Create a copy of arsnova.properties.example at /etc/arsnova/arsnova.properties
.
Afterwards, initialize the database by running the tool.py
python script from the Setup Tool.
Building
ARSnova Backend uses Maven for builds and dependency management. You do not need to download any framework or library dependencies - Maven handles this for you.
You can create a web archive (.war
file) by running a single command:
$ mvn package
Running
ARSnova builds are setup up to automatically download the Java Servlet container Jetty for development. Run the following command to download the dependencies, and startup the backend with Jetty:
$ mvn jetty:run
After a few seconds the ARSnova API will be accessible at http://localhost:8080/.

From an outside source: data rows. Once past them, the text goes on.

-- ==== Sys2Proof/Machine/TapTable.lean ====
section
/-! DEFINITION. The Tap Table and the legal widths (42_tap_table.md, R150 to R161). The table is data: a list of rows
(width, tap set), read once while an engine is elaborated and as a constant by `NEXT`. Its contents are the OPEN
parameter `TAPS` (R154); the source fixes one row, `TAPS(3) = (3, 2)` (R153). -/

namespace Sys2Proof.Machine

/-- `LEGAL_N` as a list: 3 to 168, then 512, 768, 1024, 2048, 4096 (R150). -/
def legalWidths : List Nat := List.range' 3 166 ++ [512, 768, 1024, 2048, 4096]

/-- `N` is in `LEGAL_N` (R150). -/
def isLegalWidth (N : Nat) : Bool :=
  (decide (3 ≤ N) && decide (N ≤ 168)) || N == 512 || N == 768 || N == 1024 || N == 2048 || N == 4096

/-- Each entry is greater than the next (R151). -/
def strictlyDescending : List Nat → Bool
  | [] => true
  | [_] => true
  | a :: b :: rest => decide (b < a) && strictlyDescending (b :: rest)

/-- `well_formed(N, T)`, the shape check of R156. -/
def wellFormedTaps (N : Nat) (T : List Nat) : Bool :=
  (T.length == 2 || T.length == 4) && T.head? == some N && strictlyDescending T && T.all (fun t => decide (1 ≤ t))

/-- The table's entry for `N`: its first row for `N`, and the empty list, which fails the shape check, where it has
none. Log 18. -/
def tapEntry (table : List (Nat × List Nat)) (N : Nat) : List Nat :=
  match table.find? (fun row => row.1 == N) with
  | some row => row.2
  | none => []

/-- `TAPS(N)`, the lookup (R152): no fallback and no default for an unsupported width. -/
def taps (table : List (Nat × List Nat)) (N : Nat) : Elab (List Nat) :=
  if isLegalWidth N then .ok (tapEntry table N) else .rejected .widthUnsupported

/-- The static check of the table: every entry is well formed (R156). -/
def tapTableOk (table : List (Nat × List Nat)) : Bool := legalWidths.all (fun N => wellFormedTaps N (tapEntry table N))

/-- The tap positions `P = [N - t for t in T]` (R157). -/
def tapPositions (N : Nat) (T : List Nat) : List Nat := T.map (fun t => N - t)

/-- A tap set of the shape of R151 from four free numbers: two taps or four, and the taps below `N`. Every well-formed
tap set of a width `N ≥ 4` is given by some choice. Log 4. -/
def shapeTaps (N : Nat) (c : Nat → Nat) : List Nat :=
  if c 0 % 2 = 0 then [N, 1 + c 1 % (N - 1)]
  else
    let t1 := 3 + c 1 % (N - 3)
    let t2 := 2 + c 2 % (t1 - 2)
    let t3 := 1 + c 3 % (t2 - 1)
    [N, t1, t2, t3]

/-- The entry of the open table: `TAPS(3) = (3, 2)` (R153), and for every other width a free entry of the shape of
R151 (R154). -/
def openTaps (N : Nat) : List Nat := if N = 3 then [3, 2] else shapeTaps N (Config.tapChoice N)

/-- The open table, one row for each legal width. -/
def openTable : List (Nat × List Nat) := legalWidths.map (fun N => (N, openTaps N))

end Sys2Proof.Machine
end

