-- ==== Sys2Proof/Machine/Flags.lean ====
section
/-! DEFINITION. The block has no condition flag (R30). Its one status bit is the sticky `FAULTED` of an MLI instance:
read by nothing but the stuck rule (R221), set by a fault (R216), cleared by the reset event alone (R222). -/

namespace Sys2Proof.Machine

/-- The instance is stuck: an MLI instance with `FAULTED = 1` (R221). An engine has no such bit (R219). -/
def Instance.stuck : Instance → Bool
  | .small _ => false
  | .big _ => false
  | .mli m => m.faulted

/-- `FAULTED <- 1` (R216); `V` stays. -/
def raiseFaulted (m : Mli) : Mli := { m with faulted := true }

end Sys2Proof.Machine
end

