-- ==== Sys2Proof/Certificates/Slice0/Obligations.lean ====
section
/-! DEFINITION. The statements about the model, one `def Obligations.<Name> : Prop` each, in the order of
OBLIGATIONS.json. A statement about a request is about the addressed instance of an arbitrary state, with any platform
(any `HAS_U128`, any tap table), any other instances and any client moves. `s.answered inst r` is the state `s` with
the addressed instance become `inst`, the response `r` put out, and nothing else changed; `s.marked m` is the state `s`
with the mark `m` of a request that got neither a step nor a meaning, and nothing else changed. -/

open Sys2Proof Sys2Proof.Machine

/-! ### Reset and elaboration -/

/-- R241: the reset values of every instance, and nothing but state is reset (R240). -/
def Obligations.ResetValuesOfEveryInstance : Prop :=
  ∀ (pf : Platform) (inst : Instance), inst.wf pf →
    inst.sameParams inst.resetState ∧
    match inst.resetState with
    | .small e => e.S.toNat = 1
    | .big e =>
      e.S.length = limbCount e.N e.L ∧ limbAt e.S 0 = 1#e.L ∧ (∀ j, 1 ≤ j → limbAt e.S j = 0#e.L) ∧ limbsVal e.S = 1
    | .mli m =>
      m.V.length = limbCount m.N m.L ∧ (∀ j, limbAt m.V j = 0#m.L) ∧ limbsVal m.V = 0 ∧ m.faulted = false

/-- R240: the reset event of one instance, faulted or not, sets its whole state and changes nothing else; nothing goes
to the client (R254). -/
def Obligations.ResetEventResetsOneInstance : Prop :=
  ∀ (s : State) (k : Nat) (rest : List Move) (inst : Instance),
    s.pending = .reset k :: rest → s.instances[k]? = some inst →
    ∃ t, step s = .next t ∧ t.instances[k]? = some inst.resetState ∧ inst.sameParams inst.resetState ∧
      (∀ j, j ≠ k → t.instances[j]? = s.instances[j]?) ∧ t.instances.length = s.instances.length ∧
      t.platform = s.platform ∧ t.target = s.target ∧ t.outputs = s.outputs ∧ t.marks = s.marks ∧ t.pending = rest

/-- The invariant holds at reset, whatever the free values of the platform are. Which instances stand at reset and the
platform under them are the model's choice (logs 3, 4 and 5). -/
def Obligations.ResetMeetsInvariant : Prop := State.reset.Inv

/-- The instances that stand at reset (the model's choice, log 3) are what elaboration with the defaults of R245 makes
of their parameters. -/
def Obligations.ResetInstancesAreElaborated : Prop :=
  ∃ i0 i1 i2, State.reset.instances = [i0, i1, i2] ∧
    elaborate State.reset.platform { kind := .small, N := 3, L := none, directTopBit := none } = .ok i0 ∧
    elaborate State.reset.platform { kind := .big, N := 3, L := none, directTopBit := none } = .ok i1 ∧
    elaborate State.reset.platform { kind := .mli, N := 12, L := some 8, directTopBit := none } = .ok i2

/-- R100: `SEL(N)` is the smallest native width that holds `N` bits, 128 only with `HAS_U128`, and is rejected
elsewhere. -/
def Obligations.SelIsSmallestNativeWidth : Prop :=
  ∀ (hasU128 : Bool) (N : Nat),
    (∀ W, sel hasU128 N = .ok W ↔
      1 ≤ N ∧ W ∈ [8, 16, 32, 64, 128] ∧ N ≤ W ∧ (∀ W' ∈ [8, 16, 32, 64, 128], N ≤ W' → W ≤ W') ∧
        (W = 128 → hasU128 = true)) ∧
    ((∀ W, sel hasU128 N ≠ .ok W) → sel hasU128 N = .rejected .noNativeType)

/-- R170, R190, R110: the checks of each kind of elaboration in their order, and the defaults of R245. That the width of
an MLI instance is looked at before its limb width (`N < 1` is `E_MLI_WIDTH` whatever `L` is) is the model's reading,
log 27. -/
def Obligations.ElaborationChecksInOrder : Prop :=
  ∀ (pf : Platform) (N : Nat) (L : Option Nat) (d : Option Bool),
    ((N ∉ legalWidths →
        elaborate pf ⟨.small, N, L, d⟩ = .rejected .widthUnsupported ∧
        elaborate pf ⟨.big, N, L, d⟩ = .rejected .widthUnsupported) ∧
      (N ∈ legalWidths →
        ((∀ W, sel pf.hasU128 N ≠ .ok W) → elaborate pf ⟨.small, N, L, d⟩ = .rejected .noNativeType) ∧
        (admittedLimbWidth pf.hasU128 (L.getD 32) = false →
          elaborate pf ⟨.big, N, L, d⟩ = .rejected .limbWidth) ∧
        (∀ W, sel pf.hasU128 N = .ok W → tapTableOk pf.taps = false →
          elaborate pf ⟨.small, N, L, d⟩ = .rejected .tapDefect) ∧
        (admittedLimbWidth pf.hasU128 (L.getD 32) = true → tapTableOk pf.taps = false →
          elaborate pf ⟨.big, N, L, d⟩ = .rejected .tapDefect) ∧
        (∀ W, sel pf.hasU128 N = .ok W → tapTableOk pf.taps = true →
          elaborate pf ⟨.small, N, L, d⟩ = .ok (.small ⟨N, W, d.getD false, 1#W⟩)) ∧
        (admittedLimbWidth pf.hasU128 (L.getD 32) = true → tapTableOk pf.taps = true →
          elaborate pf ⟨.big, N, L, d⟩ = .ok (.big ⟨N, L.getD 32, d.getD false, oneLimbs N (L.getD 32)⟩)))) ∧
    (N < 1 → elaborate pf ⟨.mli, N, L, d⟩ = .rejected .mliWidth) ∧
    (1 ≤ N → admittedLimbWidth pf.hasU128 (L.getD 32) = false →
      elaborate pf ⟨.mli, N, L, d⟩ = .rejected .limbWidth) ∧
    (1 ≤ N → admittedLimbWidth pf.hasU128 (L.getD 32) = true →
      elaborate pf ⟨.mli, N, L, d⟩ = .ok (.mli ⟨N, L.getD 32, zeroLimbs N (L.getD 32), false⟩))

/-- R171, R191, R241, R245, R254: what elaboration makes meets its invariant and is in its reset state, with value 1 for
an engine and 0 for an MLI instance; and a step whose move is an elaboration adds it after the others and tells the
client its number, or adds nothing and tells the client the reason. Nothing else changes. That the machine goes on
after a rejection (log 12) and that instances are numbered (log 2) is the model's choice. -/
def Obligations.ElaboratedInstanceIsWellFormed : Prop :=
  (∀ (pf : Platform) (p : Params) (inst : Instance), elaborate pf p = .ok inst →
    inst.wf pf ∧ inst.width = p.N ∧ inst.stuck = false ∧ inst.resetState = inst ∧
      (inst.isEngine = true → inst.value = 1) ∧ (inst.isEngine = false → inst.value = 0)) ∧
  ∀ (s : State) (p : Params) (rest : List Move), s.pending = .elaborate p :: rest →
    (∀ inst, elaborate s.platform p = .ok inst →
      step s = .next { s with pending := rest, instances := s.instances ++ [inst],
                              outputs := .elaborated s.instances.length :: s.outputs }) ∧
    ∀ r, elaborate s.platform p = .rejected r →
      step s = .next { s with pending := rest, outputs := .rejected r :: s.outputs }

You can adjust the amount of debug logging by changing the log levels in log4j-dev.properties.
Additionally, you can enable exception messages in API responses by setting the boolean property api.expose-error-messages
in arsnova.properties
.
Continuous Integration
Our code repositories are located on a GitLab server for internal development. They are automatically mirrored to GitHub on code changes.
Apart from mirroring GitLab CI triggers various jobs to:
- check the code quality (static code analysis with SonarQube)
- build a web archive
- execute unit tests
- deploy to our staging/production servers
In addition to GitLab CI for our internal repositories, we use Travis CI which is able to run against merge requests on GitHub. Travis CI only runs unit tests for the backend.